Source records:
━━━

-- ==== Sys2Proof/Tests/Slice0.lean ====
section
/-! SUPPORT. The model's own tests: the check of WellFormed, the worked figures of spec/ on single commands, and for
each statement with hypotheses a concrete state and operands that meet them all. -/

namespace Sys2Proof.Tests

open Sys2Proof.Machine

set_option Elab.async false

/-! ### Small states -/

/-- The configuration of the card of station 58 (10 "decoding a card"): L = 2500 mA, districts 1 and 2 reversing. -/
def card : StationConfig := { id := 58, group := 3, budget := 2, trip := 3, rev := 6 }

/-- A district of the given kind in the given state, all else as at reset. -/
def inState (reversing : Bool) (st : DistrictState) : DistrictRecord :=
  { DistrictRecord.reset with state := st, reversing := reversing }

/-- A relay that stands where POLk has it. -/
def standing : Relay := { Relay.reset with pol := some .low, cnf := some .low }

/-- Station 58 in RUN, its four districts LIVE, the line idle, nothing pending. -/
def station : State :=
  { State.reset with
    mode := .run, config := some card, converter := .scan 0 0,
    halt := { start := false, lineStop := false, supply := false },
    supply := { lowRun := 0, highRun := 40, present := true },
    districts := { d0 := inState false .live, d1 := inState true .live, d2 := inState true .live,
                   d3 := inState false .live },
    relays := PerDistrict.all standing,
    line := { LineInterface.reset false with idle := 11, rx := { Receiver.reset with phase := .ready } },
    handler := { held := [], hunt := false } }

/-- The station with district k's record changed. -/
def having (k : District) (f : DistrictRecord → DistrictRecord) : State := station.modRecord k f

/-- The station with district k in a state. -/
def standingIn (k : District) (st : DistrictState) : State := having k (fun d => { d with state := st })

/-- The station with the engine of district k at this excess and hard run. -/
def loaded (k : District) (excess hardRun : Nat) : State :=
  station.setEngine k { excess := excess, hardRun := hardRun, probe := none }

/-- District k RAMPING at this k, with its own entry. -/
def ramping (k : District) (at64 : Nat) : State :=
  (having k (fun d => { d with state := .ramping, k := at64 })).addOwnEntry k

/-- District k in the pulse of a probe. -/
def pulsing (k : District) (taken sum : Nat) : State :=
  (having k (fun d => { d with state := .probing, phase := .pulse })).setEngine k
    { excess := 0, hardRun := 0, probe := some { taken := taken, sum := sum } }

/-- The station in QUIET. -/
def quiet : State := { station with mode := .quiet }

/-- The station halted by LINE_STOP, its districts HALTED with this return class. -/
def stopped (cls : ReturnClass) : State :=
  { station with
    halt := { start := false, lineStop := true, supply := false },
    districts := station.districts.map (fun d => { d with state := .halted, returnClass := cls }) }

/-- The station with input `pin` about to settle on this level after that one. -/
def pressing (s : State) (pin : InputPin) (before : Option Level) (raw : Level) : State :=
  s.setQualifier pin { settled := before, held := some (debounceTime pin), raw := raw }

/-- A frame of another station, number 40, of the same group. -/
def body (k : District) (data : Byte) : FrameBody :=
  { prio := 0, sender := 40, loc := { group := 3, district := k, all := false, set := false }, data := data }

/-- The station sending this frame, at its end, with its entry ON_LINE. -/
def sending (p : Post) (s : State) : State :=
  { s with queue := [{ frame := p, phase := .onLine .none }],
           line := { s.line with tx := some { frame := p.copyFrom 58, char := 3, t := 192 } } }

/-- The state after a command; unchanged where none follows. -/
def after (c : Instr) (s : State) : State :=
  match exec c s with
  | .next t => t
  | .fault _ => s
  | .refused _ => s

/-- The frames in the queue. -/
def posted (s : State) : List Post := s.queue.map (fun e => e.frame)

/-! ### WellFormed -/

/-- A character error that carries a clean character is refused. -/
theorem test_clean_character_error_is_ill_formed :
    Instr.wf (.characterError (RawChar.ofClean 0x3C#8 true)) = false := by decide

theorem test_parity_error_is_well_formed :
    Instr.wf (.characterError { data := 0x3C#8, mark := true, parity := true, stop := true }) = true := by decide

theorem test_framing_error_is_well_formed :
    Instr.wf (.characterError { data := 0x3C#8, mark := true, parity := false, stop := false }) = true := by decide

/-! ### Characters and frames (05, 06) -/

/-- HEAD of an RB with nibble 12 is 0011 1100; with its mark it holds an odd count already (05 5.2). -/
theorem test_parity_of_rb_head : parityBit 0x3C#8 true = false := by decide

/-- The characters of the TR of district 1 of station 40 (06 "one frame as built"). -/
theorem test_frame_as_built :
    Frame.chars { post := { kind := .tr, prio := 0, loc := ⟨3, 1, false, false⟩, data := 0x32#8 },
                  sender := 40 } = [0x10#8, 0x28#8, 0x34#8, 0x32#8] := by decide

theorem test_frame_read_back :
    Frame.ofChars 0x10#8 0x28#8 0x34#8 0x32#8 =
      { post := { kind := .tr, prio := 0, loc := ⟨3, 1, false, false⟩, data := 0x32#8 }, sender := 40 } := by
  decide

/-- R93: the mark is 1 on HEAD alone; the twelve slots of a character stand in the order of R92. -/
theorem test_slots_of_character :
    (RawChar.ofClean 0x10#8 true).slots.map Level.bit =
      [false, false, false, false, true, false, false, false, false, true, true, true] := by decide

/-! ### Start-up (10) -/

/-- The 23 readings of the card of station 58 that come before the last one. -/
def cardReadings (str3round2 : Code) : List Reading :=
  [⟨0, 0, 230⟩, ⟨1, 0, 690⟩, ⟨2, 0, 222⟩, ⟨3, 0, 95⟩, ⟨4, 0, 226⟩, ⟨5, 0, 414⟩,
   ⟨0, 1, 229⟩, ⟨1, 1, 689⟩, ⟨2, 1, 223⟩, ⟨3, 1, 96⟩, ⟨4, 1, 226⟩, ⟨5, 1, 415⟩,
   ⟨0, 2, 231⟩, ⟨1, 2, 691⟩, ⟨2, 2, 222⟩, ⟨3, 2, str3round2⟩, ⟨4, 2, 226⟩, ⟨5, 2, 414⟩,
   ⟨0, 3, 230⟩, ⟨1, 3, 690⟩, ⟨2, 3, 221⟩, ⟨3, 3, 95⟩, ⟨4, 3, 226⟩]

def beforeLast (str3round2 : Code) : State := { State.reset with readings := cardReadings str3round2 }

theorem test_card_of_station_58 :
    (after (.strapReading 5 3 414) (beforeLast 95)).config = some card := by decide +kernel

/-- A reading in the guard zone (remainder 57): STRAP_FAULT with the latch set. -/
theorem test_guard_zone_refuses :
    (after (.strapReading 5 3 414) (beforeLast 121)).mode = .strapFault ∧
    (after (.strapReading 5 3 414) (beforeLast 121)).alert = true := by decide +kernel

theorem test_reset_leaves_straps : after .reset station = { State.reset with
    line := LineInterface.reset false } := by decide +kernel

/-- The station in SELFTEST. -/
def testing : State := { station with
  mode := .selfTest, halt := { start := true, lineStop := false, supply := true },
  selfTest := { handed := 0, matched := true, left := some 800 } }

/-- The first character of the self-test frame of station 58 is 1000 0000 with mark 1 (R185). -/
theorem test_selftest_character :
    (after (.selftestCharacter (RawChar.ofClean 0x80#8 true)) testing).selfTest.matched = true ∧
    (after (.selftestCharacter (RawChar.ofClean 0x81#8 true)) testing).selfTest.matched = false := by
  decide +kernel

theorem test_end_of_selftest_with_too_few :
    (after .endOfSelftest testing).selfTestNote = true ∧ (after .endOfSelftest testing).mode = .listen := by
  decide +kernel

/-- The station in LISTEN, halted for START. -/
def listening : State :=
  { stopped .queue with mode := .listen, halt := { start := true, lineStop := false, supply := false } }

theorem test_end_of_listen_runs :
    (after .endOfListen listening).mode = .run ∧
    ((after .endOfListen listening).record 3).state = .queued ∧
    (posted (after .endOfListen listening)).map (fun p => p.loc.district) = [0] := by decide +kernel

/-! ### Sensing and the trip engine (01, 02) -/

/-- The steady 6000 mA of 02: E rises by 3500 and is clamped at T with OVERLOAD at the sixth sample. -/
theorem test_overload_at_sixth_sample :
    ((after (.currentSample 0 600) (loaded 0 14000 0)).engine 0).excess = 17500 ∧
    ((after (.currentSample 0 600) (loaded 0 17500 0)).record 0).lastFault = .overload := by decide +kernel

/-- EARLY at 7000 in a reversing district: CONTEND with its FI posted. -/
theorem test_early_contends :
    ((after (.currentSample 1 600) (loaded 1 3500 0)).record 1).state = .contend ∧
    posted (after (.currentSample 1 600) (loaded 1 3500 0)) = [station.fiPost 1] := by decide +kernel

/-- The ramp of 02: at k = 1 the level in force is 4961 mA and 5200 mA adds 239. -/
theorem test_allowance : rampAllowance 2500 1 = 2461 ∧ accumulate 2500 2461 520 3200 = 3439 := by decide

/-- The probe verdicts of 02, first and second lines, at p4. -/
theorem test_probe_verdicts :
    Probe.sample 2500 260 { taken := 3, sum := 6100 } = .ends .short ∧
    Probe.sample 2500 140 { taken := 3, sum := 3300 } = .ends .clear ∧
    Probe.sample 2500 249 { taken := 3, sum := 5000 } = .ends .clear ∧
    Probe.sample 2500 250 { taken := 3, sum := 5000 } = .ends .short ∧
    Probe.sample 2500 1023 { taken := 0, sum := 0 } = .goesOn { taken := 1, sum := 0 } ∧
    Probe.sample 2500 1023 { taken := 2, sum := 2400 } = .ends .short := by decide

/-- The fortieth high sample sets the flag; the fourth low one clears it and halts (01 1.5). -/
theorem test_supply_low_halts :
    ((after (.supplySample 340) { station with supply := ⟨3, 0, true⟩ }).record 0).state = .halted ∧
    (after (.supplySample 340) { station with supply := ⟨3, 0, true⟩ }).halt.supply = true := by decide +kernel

━━━

## YOUR GOAL
Copy every line above in which the string "WellFormed" shows up.

## YOUR RESPONSE
/-! SUPPORT. The model's own tests: the check of WellFormed, the worked figures of spec/ on single commands, and for
/-! ### WellFormed -/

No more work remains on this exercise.